Extracted data entries:
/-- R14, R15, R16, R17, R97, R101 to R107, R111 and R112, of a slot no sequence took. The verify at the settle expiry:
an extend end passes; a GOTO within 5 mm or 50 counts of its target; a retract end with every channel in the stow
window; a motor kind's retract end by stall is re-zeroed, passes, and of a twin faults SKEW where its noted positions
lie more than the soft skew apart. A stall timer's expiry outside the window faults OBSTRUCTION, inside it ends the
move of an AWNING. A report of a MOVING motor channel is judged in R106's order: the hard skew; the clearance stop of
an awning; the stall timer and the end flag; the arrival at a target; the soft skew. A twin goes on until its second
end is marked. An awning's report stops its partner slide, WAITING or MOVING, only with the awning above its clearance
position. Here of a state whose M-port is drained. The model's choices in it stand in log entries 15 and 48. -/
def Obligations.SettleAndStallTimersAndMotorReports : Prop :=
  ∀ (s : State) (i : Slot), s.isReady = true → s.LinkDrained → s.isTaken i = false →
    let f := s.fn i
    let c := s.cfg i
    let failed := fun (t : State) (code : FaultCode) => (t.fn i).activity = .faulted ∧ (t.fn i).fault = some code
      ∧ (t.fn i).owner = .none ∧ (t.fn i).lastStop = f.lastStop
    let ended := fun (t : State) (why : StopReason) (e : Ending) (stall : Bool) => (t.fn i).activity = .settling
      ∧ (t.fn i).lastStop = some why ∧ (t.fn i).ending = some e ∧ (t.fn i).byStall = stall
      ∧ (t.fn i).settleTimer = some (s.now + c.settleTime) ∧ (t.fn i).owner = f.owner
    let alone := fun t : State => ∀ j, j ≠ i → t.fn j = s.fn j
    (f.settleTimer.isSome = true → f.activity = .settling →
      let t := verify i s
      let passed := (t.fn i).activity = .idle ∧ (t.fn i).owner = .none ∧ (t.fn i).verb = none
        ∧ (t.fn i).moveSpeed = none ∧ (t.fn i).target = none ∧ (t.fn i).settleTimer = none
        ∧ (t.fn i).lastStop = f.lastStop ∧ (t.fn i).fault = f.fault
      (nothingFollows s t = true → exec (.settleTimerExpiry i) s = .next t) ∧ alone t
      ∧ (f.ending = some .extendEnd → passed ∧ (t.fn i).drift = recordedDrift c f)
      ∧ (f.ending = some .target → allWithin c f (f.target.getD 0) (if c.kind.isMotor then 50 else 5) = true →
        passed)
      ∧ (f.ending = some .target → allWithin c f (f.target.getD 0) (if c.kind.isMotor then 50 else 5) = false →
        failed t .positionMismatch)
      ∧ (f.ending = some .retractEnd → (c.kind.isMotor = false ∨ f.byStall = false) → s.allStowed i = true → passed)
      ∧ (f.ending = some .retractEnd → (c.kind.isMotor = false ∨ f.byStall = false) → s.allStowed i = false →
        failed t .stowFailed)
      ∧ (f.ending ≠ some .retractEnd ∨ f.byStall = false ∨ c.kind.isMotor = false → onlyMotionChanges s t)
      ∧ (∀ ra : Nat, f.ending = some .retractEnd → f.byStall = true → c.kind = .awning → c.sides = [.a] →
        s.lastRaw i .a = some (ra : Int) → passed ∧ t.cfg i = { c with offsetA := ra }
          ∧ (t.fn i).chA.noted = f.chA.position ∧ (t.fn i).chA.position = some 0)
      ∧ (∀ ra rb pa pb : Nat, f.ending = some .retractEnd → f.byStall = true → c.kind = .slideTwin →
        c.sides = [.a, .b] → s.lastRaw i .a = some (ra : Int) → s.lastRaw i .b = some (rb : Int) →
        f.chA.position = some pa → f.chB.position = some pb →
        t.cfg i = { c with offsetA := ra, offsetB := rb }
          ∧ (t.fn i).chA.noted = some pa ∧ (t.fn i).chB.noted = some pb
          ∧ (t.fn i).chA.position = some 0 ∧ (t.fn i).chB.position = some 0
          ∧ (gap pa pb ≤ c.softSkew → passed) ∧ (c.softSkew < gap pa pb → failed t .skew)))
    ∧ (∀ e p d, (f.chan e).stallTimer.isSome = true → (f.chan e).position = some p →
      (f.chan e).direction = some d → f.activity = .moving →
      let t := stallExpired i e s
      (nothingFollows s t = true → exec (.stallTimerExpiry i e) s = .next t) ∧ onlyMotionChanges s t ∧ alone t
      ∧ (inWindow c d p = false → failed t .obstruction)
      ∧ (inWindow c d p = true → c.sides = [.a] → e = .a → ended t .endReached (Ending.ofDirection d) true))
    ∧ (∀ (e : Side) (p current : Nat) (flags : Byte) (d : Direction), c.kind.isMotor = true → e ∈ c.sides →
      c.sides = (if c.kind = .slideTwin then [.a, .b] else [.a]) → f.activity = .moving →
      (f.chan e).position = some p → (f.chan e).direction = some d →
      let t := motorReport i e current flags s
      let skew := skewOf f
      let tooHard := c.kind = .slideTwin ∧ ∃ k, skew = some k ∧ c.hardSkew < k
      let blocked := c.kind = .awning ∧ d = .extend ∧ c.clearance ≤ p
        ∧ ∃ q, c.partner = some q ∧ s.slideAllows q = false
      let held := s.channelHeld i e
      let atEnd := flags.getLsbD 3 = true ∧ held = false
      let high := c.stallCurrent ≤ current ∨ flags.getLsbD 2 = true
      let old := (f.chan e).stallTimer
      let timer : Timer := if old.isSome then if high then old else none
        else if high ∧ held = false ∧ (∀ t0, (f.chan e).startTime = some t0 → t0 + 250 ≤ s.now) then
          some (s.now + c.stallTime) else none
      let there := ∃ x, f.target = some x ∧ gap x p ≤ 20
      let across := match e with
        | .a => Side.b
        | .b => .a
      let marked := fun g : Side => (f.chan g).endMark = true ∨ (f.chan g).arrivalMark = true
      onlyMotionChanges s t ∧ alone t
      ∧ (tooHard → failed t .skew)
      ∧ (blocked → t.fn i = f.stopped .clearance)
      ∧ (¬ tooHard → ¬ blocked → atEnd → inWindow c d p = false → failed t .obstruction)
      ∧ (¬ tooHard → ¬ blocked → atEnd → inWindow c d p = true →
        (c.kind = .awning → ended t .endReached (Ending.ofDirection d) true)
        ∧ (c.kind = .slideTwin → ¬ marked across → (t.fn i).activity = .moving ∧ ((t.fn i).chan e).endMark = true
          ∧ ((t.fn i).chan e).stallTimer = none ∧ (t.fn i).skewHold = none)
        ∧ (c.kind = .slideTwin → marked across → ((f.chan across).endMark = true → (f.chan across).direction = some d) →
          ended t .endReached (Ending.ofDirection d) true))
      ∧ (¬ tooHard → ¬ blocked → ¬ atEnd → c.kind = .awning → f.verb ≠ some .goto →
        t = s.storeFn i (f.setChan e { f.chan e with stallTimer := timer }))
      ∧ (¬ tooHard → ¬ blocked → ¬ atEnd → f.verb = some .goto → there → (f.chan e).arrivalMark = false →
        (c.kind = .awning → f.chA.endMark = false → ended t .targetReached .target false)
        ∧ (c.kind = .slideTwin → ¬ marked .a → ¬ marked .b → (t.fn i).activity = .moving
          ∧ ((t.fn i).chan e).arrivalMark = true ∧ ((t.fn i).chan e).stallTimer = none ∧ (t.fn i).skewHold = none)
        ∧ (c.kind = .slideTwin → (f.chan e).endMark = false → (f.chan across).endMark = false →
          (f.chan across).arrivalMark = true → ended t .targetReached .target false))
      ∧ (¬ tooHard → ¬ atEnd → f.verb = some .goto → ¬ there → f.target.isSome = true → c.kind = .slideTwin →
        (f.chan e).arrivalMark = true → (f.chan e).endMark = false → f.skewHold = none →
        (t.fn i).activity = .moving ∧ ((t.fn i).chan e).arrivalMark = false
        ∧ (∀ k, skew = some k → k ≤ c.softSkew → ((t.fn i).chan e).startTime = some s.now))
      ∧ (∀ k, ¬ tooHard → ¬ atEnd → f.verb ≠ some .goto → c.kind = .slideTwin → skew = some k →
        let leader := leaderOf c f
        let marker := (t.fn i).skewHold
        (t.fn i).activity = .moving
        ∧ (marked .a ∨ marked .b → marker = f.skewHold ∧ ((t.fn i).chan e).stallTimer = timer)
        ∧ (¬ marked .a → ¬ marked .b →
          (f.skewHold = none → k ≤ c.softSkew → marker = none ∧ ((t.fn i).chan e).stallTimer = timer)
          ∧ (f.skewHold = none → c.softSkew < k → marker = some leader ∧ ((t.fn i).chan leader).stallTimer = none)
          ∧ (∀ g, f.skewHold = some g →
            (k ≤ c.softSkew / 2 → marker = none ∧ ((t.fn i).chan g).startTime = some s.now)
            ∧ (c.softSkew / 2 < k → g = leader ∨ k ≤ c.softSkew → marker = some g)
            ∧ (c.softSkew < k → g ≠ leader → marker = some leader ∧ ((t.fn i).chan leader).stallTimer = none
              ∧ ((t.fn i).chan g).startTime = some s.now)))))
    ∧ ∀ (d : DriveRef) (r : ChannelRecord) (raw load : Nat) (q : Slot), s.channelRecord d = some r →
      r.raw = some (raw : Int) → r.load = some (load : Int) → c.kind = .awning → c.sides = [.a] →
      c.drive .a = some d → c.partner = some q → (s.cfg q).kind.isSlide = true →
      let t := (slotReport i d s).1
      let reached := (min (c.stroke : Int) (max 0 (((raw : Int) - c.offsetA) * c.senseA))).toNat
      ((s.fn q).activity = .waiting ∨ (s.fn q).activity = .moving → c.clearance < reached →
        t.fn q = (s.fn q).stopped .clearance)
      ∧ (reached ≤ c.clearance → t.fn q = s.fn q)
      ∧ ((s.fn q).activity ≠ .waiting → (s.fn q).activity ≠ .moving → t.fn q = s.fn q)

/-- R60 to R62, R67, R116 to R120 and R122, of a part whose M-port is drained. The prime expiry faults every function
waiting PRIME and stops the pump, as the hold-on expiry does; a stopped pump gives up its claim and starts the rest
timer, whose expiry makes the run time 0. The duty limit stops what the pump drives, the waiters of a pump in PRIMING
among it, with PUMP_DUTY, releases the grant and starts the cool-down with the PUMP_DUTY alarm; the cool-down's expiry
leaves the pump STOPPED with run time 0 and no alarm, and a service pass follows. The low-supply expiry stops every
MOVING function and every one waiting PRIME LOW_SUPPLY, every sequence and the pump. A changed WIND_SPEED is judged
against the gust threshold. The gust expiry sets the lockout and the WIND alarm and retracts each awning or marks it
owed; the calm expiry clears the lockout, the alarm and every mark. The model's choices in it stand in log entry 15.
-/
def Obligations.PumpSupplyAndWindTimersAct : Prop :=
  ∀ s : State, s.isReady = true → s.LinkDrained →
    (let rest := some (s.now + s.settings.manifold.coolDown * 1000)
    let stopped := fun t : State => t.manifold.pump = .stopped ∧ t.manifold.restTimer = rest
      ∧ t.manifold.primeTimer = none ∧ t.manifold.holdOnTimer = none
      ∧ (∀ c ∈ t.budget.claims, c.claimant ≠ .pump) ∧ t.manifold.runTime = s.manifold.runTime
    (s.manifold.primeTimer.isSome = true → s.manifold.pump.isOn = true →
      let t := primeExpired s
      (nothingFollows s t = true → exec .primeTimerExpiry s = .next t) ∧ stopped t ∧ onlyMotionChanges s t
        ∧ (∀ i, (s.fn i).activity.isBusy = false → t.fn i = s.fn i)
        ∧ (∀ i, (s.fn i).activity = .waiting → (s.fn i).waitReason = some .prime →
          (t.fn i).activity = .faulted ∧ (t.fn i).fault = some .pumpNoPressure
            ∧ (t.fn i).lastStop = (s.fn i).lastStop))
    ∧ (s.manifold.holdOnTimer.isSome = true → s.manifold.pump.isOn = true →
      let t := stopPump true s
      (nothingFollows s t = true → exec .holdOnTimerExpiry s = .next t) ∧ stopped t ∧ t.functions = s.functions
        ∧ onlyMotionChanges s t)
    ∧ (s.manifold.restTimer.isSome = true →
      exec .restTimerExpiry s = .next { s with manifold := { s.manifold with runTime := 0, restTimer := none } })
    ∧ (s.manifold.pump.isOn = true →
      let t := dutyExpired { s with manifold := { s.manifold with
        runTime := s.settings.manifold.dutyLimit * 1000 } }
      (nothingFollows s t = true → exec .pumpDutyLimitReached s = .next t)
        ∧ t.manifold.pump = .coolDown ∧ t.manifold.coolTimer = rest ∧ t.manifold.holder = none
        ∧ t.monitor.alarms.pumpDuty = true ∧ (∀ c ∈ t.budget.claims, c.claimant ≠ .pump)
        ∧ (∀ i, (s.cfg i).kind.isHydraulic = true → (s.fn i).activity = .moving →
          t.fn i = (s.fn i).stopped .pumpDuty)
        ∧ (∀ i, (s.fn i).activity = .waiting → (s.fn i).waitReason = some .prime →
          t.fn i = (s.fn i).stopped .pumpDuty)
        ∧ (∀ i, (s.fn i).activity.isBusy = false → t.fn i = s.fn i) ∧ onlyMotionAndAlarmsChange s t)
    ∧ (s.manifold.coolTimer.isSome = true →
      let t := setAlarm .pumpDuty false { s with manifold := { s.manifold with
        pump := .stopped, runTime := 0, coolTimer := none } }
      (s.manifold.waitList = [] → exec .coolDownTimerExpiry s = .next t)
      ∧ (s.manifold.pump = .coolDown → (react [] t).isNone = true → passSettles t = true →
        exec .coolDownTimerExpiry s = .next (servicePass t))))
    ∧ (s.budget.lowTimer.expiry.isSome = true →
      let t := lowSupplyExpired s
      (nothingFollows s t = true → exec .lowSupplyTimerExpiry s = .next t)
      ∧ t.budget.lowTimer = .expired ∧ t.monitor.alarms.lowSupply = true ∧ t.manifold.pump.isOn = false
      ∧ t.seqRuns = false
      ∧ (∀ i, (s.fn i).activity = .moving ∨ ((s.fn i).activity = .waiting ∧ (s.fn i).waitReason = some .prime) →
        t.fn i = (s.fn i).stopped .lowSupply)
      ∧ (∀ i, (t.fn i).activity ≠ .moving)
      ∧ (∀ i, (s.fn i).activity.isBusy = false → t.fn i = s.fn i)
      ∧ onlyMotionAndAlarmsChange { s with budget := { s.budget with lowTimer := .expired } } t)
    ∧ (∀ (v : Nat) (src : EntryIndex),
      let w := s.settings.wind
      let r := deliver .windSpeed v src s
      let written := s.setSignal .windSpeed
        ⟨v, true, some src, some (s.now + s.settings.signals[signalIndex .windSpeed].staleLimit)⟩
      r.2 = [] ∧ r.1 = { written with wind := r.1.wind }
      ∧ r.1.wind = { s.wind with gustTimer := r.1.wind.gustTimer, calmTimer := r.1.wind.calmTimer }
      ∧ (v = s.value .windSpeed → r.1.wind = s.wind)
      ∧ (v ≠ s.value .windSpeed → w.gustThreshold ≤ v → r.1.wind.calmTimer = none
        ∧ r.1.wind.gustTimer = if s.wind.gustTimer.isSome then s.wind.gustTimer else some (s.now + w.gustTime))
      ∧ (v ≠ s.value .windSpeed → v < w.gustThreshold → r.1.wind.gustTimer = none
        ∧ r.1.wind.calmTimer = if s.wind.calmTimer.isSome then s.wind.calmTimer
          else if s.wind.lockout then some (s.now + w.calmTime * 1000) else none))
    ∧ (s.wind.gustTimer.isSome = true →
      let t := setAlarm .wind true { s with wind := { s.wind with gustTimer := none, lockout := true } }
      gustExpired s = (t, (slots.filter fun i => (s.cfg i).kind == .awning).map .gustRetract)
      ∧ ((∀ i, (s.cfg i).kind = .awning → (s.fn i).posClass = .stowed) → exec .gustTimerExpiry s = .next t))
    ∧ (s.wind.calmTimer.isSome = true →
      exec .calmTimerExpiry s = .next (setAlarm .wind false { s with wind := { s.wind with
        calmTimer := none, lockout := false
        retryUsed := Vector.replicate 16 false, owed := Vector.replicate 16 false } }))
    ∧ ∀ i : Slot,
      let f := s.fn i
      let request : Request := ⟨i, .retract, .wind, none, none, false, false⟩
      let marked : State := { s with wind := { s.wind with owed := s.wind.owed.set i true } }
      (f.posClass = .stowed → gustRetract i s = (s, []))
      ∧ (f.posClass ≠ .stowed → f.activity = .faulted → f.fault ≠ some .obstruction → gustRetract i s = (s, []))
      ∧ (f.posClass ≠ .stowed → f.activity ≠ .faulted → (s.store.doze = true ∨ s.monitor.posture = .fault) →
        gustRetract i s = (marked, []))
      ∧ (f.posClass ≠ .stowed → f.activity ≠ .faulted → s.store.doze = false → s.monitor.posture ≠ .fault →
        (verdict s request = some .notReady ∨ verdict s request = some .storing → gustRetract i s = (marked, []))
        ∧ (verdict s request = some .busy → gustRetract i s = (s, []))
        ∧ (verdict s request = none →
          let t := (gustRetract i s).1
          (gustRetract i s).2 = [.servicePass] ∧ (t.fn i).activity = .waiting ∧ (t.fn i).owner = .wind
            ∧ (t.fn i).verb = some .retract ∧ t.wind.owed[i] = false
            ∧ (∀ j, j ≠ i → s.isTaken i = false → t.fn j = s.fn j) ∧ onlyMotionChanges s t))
---
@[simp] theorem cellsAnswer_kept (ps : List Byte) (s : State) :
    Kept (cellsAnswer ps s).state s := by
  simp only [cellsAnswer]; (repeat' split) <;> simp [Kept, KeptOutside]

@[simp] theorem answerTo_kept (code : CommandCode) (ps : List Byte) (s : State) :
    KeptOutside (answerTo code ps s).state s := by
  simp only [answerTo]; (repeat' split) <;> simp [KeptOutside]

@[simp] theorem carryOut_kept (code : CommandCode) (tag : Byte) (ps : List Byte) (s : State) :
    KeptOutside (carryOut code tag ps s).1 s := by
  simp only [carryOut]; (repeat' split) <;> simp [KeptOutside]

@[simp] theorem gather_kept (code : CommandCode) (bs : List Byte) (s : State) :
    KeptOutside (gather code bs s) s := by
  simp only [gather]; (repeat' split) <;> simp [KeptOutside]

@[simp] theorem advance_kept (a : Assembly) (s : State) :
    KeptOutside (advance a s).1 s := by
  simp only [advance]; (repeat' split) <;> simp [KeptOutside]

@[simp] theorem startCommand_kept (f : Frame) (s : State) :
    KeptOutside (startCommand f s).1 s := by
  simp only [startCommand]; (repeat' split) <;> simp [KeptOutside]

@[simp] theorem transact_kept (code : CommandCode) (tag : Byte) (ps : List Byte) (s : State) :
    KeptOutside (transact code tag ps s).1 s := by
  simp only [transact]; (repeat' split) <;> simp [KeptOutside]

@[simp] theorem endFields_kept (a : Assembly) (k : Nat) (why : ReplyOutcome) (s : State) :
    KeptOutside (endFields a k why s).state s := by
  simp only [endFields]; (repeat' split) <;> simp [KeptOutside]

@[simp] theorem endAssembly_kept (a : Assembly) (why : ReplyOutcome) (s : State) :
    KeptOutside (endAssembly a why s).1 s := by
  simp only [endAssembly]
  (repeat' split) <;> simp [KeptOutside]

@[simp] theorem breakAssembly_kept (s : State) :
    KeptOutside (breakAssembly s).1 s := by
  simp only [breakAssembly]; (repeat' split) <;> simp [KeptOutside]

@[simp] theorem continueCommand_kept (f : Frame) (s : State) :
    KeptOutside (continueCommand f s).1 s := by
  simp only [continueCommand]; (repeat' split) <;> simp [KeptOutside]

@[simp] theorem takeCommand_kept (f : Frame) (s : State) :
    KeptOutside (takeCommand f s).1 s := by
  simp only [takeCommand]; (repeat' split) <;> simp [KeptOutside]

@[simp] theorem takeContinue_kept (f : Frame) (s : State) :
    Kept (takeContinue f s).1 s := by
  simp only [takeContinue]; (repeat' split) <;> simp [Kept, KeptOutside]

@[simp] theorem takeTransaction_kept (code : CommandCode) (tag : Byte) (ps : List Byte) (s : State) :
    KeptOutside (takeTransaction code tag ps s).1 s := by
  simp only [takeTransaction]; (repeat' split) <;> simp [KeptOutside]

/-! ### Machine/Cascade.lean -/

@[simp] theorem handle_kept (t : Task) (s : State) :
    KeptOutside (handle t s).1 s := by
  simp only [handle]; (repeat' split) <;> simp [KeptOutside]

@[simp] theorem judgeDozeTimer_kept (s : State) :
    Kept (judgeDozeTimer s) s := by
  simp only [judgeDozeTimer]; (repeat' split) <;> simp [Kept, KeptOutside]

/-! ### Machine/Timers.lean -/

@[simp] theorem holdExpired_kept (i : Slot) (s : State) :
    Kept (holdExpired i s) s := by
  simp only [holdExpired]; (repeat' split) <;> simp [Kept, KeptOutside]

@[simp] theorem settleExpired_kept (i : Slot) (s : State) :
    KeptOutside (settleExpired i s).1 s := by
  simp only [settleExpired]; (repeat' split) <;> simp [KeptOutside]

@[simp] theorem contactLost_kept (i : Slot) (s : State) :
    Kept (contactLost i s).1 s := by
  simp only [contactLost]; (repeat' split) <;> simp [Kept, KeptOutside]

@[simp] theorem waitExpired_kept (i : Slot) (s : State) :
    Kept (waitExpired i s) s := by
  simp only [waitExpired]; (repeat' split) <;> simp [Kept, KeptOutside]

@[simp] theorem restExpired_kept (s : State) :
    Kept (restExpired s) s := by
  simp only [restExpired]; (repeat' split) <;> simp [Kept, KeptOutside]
--
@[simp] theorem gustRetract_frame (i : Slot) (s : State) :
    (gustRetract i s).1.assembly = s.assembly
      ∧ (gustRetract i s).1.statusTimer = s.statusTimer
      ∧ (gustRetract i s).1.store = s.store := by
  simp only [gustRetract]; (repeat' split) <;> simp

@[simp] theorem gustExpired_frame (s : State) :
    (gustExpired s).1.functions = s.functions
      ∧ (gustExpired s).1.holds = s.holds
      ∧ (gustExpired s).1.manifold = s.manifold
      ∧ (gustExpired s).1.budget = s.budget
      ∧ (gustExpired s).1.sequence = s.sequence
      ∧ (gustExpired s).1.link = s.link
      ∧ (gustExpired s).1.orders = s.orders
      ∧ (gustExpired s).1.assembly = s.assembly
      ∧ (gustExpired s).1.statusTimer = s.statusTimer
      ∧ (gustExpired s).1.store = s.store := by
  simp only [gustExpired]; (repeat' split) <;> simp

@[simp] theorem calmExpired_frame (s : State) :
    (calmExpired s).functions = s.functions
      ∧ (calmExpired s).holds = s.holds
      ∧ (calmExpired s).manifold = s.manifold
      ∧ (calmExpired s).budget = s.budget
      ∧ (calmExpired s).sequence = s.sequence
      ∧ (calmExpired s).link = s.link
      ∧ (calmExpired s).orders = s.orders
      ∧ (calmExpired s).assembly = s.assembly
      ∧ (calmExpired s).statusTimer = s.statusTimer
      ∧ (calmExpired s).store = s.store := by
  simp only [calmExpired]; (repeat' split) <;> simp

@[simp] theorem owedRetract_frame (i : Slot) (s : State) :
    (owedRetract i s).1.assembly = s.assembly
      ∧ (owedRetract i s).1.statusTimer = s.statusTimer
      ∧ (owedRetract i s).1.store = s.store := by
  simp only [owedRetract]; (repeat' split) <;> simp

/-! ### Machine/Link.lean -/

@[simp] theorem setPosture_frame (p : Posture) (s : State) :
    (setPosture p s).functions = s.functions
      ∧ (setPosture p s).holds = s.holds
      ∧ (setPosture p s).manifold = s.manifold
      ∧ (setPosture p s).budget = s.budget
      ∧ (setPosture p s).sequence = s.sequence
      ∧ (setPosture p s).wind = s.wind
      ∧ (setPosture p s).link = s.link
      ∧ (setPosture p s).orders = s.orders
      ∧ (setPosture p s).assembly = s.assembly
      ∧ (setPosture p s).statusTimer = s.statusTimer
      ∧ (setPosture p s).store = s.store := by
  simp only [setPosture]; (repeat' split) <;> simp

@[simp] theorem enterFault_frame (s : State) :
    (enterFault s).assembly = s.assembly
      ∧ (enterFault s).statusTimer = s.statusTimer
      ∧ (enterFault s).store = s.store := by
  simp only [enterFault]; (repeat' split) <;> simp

• **Task goal**
From the entries above, list each line with "alone" in it.

• **Written response**
    let alone := fun t : State => ∀ j, j ≠ i → t.fn j = s.fn j
      (nothingFollows s t = true → exec (.settleTimerExpiry i) s = .next t) ∧ alone t
      (nothingFollows s t = true → exec (.stallTimerExpiry i e) s = .next t) ∧ onlyMotionChanges s t ∧ alone t
      onlyMotionChanges s t ∧ alone t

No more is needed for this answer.